Esto no quiere decir que los Estados que deben la subsistencia al comercio menudo no puedan llevar a cabo las más altas empresas, ni que les falte el atrevimiento que no suele encontrarse en las monarquías: he aquí la razón.

Un comercio conduce a otro, el pequeño al mediano, el mediano al grande; y el que se contentaba con ganar poco, llega a ponerse en condiciones de querer ganar mucho.

Además, las empresas comerciales están ligadas con los negocios públicos. Pero en las monarquías, los negocios públicos les parecen tan inseguros a los comerciantes como seguros los creen en las Repúblicas. De esto resulta que las grandes empresas de comercio no sean para los Estados monárquicos, sino para los gobiernos populares.

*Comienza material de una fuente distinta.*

/-- R321, R322: a migration is started on a valid frame towards a free one that nothing links, waits for
the pins, the shootdown and the stores in turn, and commits in one step, unless a frozen port stands before
either frame; an abort acts before the pins are gone. MIGST names each state. -/
def Sys2Proof.Claims.Migrations : Prop :=
  ∀ (s : State) (src dst : Nat),
    let st := src / 2 ^ 20 % 16
    let sf := src % 2 ^ 20
    let dt := dst / 2 ^ 20 % 16
    let df := dst % 2 ^ 20
    (s.mig = none → s.frameOk st sf = true → s.frameOk dt df = true → pteV (s.pte st sf) = true →
      pteV (s.pte dt df) = false → s.linked dt df = false →
      exec (.migrationStart dst src) s = .next { s.markMig st sf true with
        migst := 1, mig := some { srcT := st, srcF := sf, dstT := dt, dstF := df, asid := pteAsid (s.pte st sf)
                                  vpn := pteVpn (s.pte st sf), st := 1 } })
    ∧ (s.mig ≠ none ∨ s.frameOk st sf = false ∨ s.frameOk dt df = false ∨ pteV (s.pte st sf) = false
        ∨ pteV (s.pte dt df) = true → exec (.migrationStart dst src) s = .next { s with migst := 6 })
    ∧ ∀ m, s.mig = some m →
      let page : Nat → Nat → Bool := fun a v => a == m.asid && v == m.vpn
      (m.st = 1 → exec .migrationAbort s = .next { s.markMig m.srcT m.srcF false with migst := 5, mig := none })
      ∧ (m.st ≠ 1 → exec .migrationAbort s = .next s)
      ∧ (m.st = 1 → ptePins (s.pte m.srcT m.srcF) = 0 → exec .migrationPinsClear s
          = .next { s.xinv page with migst := 2, mig := some { m with st := 2 } })
      ∧ (ptePins (s.pte m.srcT m.srcF) ≠ 0 → exec .migrationPinsClear s = .next s)
      ∧ (m.st = 2 → s.drained page = true → exec .migrationDrainDone s
          = .next { s with migst := 3, mig := some { m with st := 3 } })
      ∧ (m.st = 3 → s.portFrozen (frameBase m.srcT m.srcF) = true ∨ s.portFrozen (frameBase m.dstT m.dstF) = true →
        exec .migrationCommit s = .next s)
      ∧ (m.st = 3 → s.portFrozen (frameBase m.srcT m.srcF) = false → s.portFrozen (frameBase m.dstT m.dstF) = false →
        exec .migrationCommit s = .next
          { ((s.copyFrame (frameBase m.srcT m.srcF) (frameBase m.dstT m.dstF)).commitMig m).xinv page with
            migst := 4, mig := none })

/-- The shootdown of a page's translations and the migration of a page. The model's own choice in it:
log entry 20. -/
def Obligations.PageChanges : Prop :=
  Claims.Shootdown ∧
  Claims.Migrations

/-! ### The mirror, layers and stopping contexts (R191, R193, R231, R249-R256, R299-R304) -/

/-- R249-R251: a slot takes from the head of its owner's queue the most pieces that lie in at most 12
chunks; an owner that may not send, a layer that is not AWAKE, or has nothing to send, leaves it unused; slots
pass in rising order. -/
def Sys2Proof.Claims.MirrorSlots : Prop :=
  ∀ (s : State) (k : Nat), k < 64 →
    let src := (s.frameMap.toList.getD k 15).toNat
    let q := s.mirrorQueue src
    let chunks (n : Nat) := ((q.take n).map (·.off / 16)).eraseDups.length
    (s.slotNow < k → s.sends src = true → q ≠ [] →
      ∃ n, 0 < n ∧ n ≤ q.length ∧ chunks n ≤ 12 ∧ (n < q.length → 12 < chunks (n + 1))
        ∧ exec (.mirrorSlotSend k) s = .next { s.setMirrorQueue src (q.drop n) with
            slotNow := k, sent := s.sent ++ [{ slot := k, src := src, stores := q.take n }] })
    ∧ (s.slotNow < k → s.sends src = false ∨ q = [] → exec (.mirrorSlotSend k) s = .next { s with slotNow := k })
    ∧ (k ≤ s.slotNow → exec (.mirrorSlotSend k) s = .next s)
    ∧ (s.sends src = true ↔ src = 12 ∨ (s.layer src).state = .awake)

/-- R231, R253: with the next frame every copy that receives takes the pieces of the good slots in slot
and record order; the pieces of a bad slot go back to the head of their sender's queue, and its coil channel is
evidence of a failing part. -/
def Sys2Proof.Claims.MirrorFrames : Prop :=
  ∀ (s : State),
    let pieces := (s.sent.map (·.stores)).flatten
    let applied (m : Memory) : Memory := pieces.foldl (fun m p => m.writeBytes p.off p.bytes) m
    (∃ u, exec (.mirrorFrameApply 0) s = .next u ∧ u.mirror = applied s.mirror
      ∧ (∀ l : Fin 12, u.layers[l].mirror
          = if s.layers[l].receives then applied s.layers[l].mirror else s.layers[l].mirror)
      ∧ u.sent = [] ∧ u.frame = s.frame + 1 ∧ u.slotNow = 0 ∧ u.frameMap = s.slotmap)
    ∧ ∀ x bad, s.sent = [x] → x.src < 12 → x.stores ≠ [] → bad.getLsbD x.slot = true →
      exec (.mirrorFrameApply bad) s = .next { s.modLayer x.src fun l => { l with mq := x.stores ++ l.mq } with
        sent := [], frame := s.frame + 1, slotNow := 0, frameMap := s.slotmap
        failing := (s.failing ++ [Place.coil x.src x.slot]).eraseDups }

/-- The mirror's slots and what a frame does with them. The model's own choice in it: log entry 29. -/
def Obligations.Mirrors : Prop :=
  Claims.MirrorSlots ∧
  Claims.MirrorFrames

namespace Sys2Proof.Claims

/-- R193: layer l has come to a state: an LCTL that waits for that has what it asked for, even if the layer
goes on to another state before the LCTL is issued again. -/
def reached (s : State) (l : Nat) (goal : LState) : State :=
  let told (c : Core) : Core :=
    if c.progress = .layerTo l goal false then { c with progress := .layerTo l goal true } else c
  { s with core := told s.core, others := s.others.map told }

end Sys2Proof.Claims

/-- R193, R252, R254-R256, R356, R359: the commands of slot 0 act when they are sent, oldest first, and tell whoever
asked for the state that the layer comes to; a layer that sleeps loses its copy, and one that wakes from it, or
whose receiver has lost a slot-0 record, takes the base die's copy chunk by chunk from the start, but for the
bytes written meanwhile, with its poison, as long as a vertical path is left to it. -/
def Sys2Proof.Claims.LayerCommands : Prop :=
  ∀ (s : State) (l : Nat) (t : List Command), l < 12 →
    let y := s.layer l
    let u := { s with cmds := t }
    let gone : State := { u with poison := s.poison.filter fun p => match p with
      | .mirrorCopy k _ => k != l
      | _ => true }
    (s.cmds = .wake l :: t →
      (y.state = .drowsy → exec (.layerWakeCommand l) s
        = .next (reached (u.modLayer l fun y => { y with state := .awake, closed := false }) l .awake))
      ∧ (y.state = .awake → exec (.layerWakeCommand l) s = .next (reached u l .awake))
      ∧ (y.state = .asleep → y.waking = none →
        exec (.layerWakeCommand l) s = .next (u.modLayer l fun y => { y with waking := some {} })))
    ∧ (s.cmds = .drowsy l :: t → s.emptied l = true → y.state = .awake → exec (.layerDrowsyCommand l) s
        = .next (reached (u.modLayer l fun y => { y with state := .drowsy }) l .drowsy))
    ∧ (s.cmds = .sleep l :: t → s.emptied l = true → y.state = .awake ∨ y.state = .drowsy →
      exec (.layerSleepCommand l) s = .next (reached (gone.modLayer l fun y => { y with
        state := .asleep, mirror := [], waking := none }) l .asleep))
    ∧ (s.emptied l = false → exec (.layerDrowsyCommand l) s = .next s ∧ exec (.layerSleepCommand l) s = .next s)
    ∧ (s.cmds = .retire l :: t → y.state = .asleep → s.wells = [] → ∃ v : State,
      exec (.layerRetireCommand l) s = .next (reached (v.postError { code := 0x13, layer := l, detail := l }) l .retired)
        ∧ (v.layer l).state = .retired ∧ v.cmds = t
        ∧ (∀ k ∈ v.records, k ∈ s.records ∧ k.image.num / 512 ≠ l)
        ∧ (∀ k ∈ s.records, k.image.num / 512 = l → ∀ q, k.image.task = some q → q.launch ∈ v.orphans)
        ∧ ∀ k : Fin 64, v.slotmap[k] = if s.slotmap[k].toNat = l then 15 else s.slotmap[k])
    ∧ ((y.state = .awake ∨ y.state = .drowsy ∨ y.waking ≠ none) → exec (.slot0RecordLost l) s
      = .next (({ s with failing := (s.failing ++ [Place.coil 12 0]).eraseDups }.modLayer l fun y => { y with
          waking := some {} }).postError { code := 0x06, layer := l, detail := s.frame.toNat }))
    ∧ (y.state = .asleep → y.waking = none → exec (.slot0RecordLost l) s = .next s)
    ∧ (s.columnOpen l = false → ∀ n, exec (.wakeChunkMerge l n) s = .next s)
    ∧ ∀ w, y.waking = some w → w.next < 2 ^ 18 → Memory.wf y.mirror = true → s.columnOpen l = true →
      ∃ (z : Layer) (ps : List Place),
      let v : State := { s.modLayer l fun _ => z with poison := ps }
      exec (.wakeChunkMerge l w.next) s
          = .next (if w.next + 1 = 2 ^ 18 ∧ z.state = .awake then reached v l .awake else v)
        ∧ (∀ i < 16, z.mirror.read (16 * w.next + i) = if 16 * w.next + i ∈ w.live
            then y.mirror.read (16 * w.next + i) else s.mirror.read (16 * w.next + i))
        ∧ (∀ a, a / 16 ≠ w.next → z.mirror.read a = y.mirror.read a)
        ∧ (w.next + 1 < 2 ^ 18 → z.waking = some { w with next := w.next + 1 } ∧ z.state = y.state)
        ∧ (w.next + 1 = 2 ^ 18 → z.waking = none ∧ z.state = if y.state = .asleep then .awake else y.state)
        ∧ (.mirrorCopy l (16 * w.next) ∈ ps ↔
            (.mirrorCopy l (16 * w.next) ∈ s.poison ∧ ∃ i < 16, 16 * w.next + i ∈ w.live)
            ∨ (.mirrorCopy 12 (16 * w.next) ∈ s.poison ∧ ∃ i < 16, 16 * w.next + i ∉ w.live))
        ∧ ∀ p, p ≠ .mirrorCopy l (16 * w.next) → (p ∈ ps ↔ p ∈ s.poison)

En una palabra, la confianza en el derecho propio que se tiene en las Repúblicas hace posible que se emprenda todo; como cada cual cree tener seguro lo adquirido, procura adquirir más; todos los riesgos que corre el comerciante están en los medios de adquirir, y los hombres confían en su buena suerte.

Esto no quiere decir que el comercio de economía esté excluído de los Estados monárquicos, sino que son, por su índole, menos aptos para hacerlo. Ni tampoco digo que el comercio de lujo no exista en las Repúblicas, sino que encaja menos en su constitución.

Respecto a los Estados despóticos, es inútil que hablemos. Por regla general, la nación que yace en la servidumbre, más trabaja para conservar que para adquirir; son los pueblos libres los que trabajan más para adquirir que para conservar.

CAPÍTULO V
De los pueblos que han practicado el comercio de economía

Marsella, puerto de refugio en un mar tempestuoso, lugar donde los vientos, los bajos y la misma disposición de las costas obligan a la arribada, siempre ha sido frecuentada por los navegantes. La esterilidad de sus terrenos obligó a sus habitantes a dedicarse al comercio de economía. Tuvieron que ser laboriosos, para suplir lo que les negaba la naturaleza; ser justos, por vivir entre pueblos bárbaros que habían de contribuir a su prosperidad; ser moderados, para vivir tranquilos; ser sobrios, para poder vivir de un comercio tanto más fácil de conservar cuanto menos lucrativo fuera.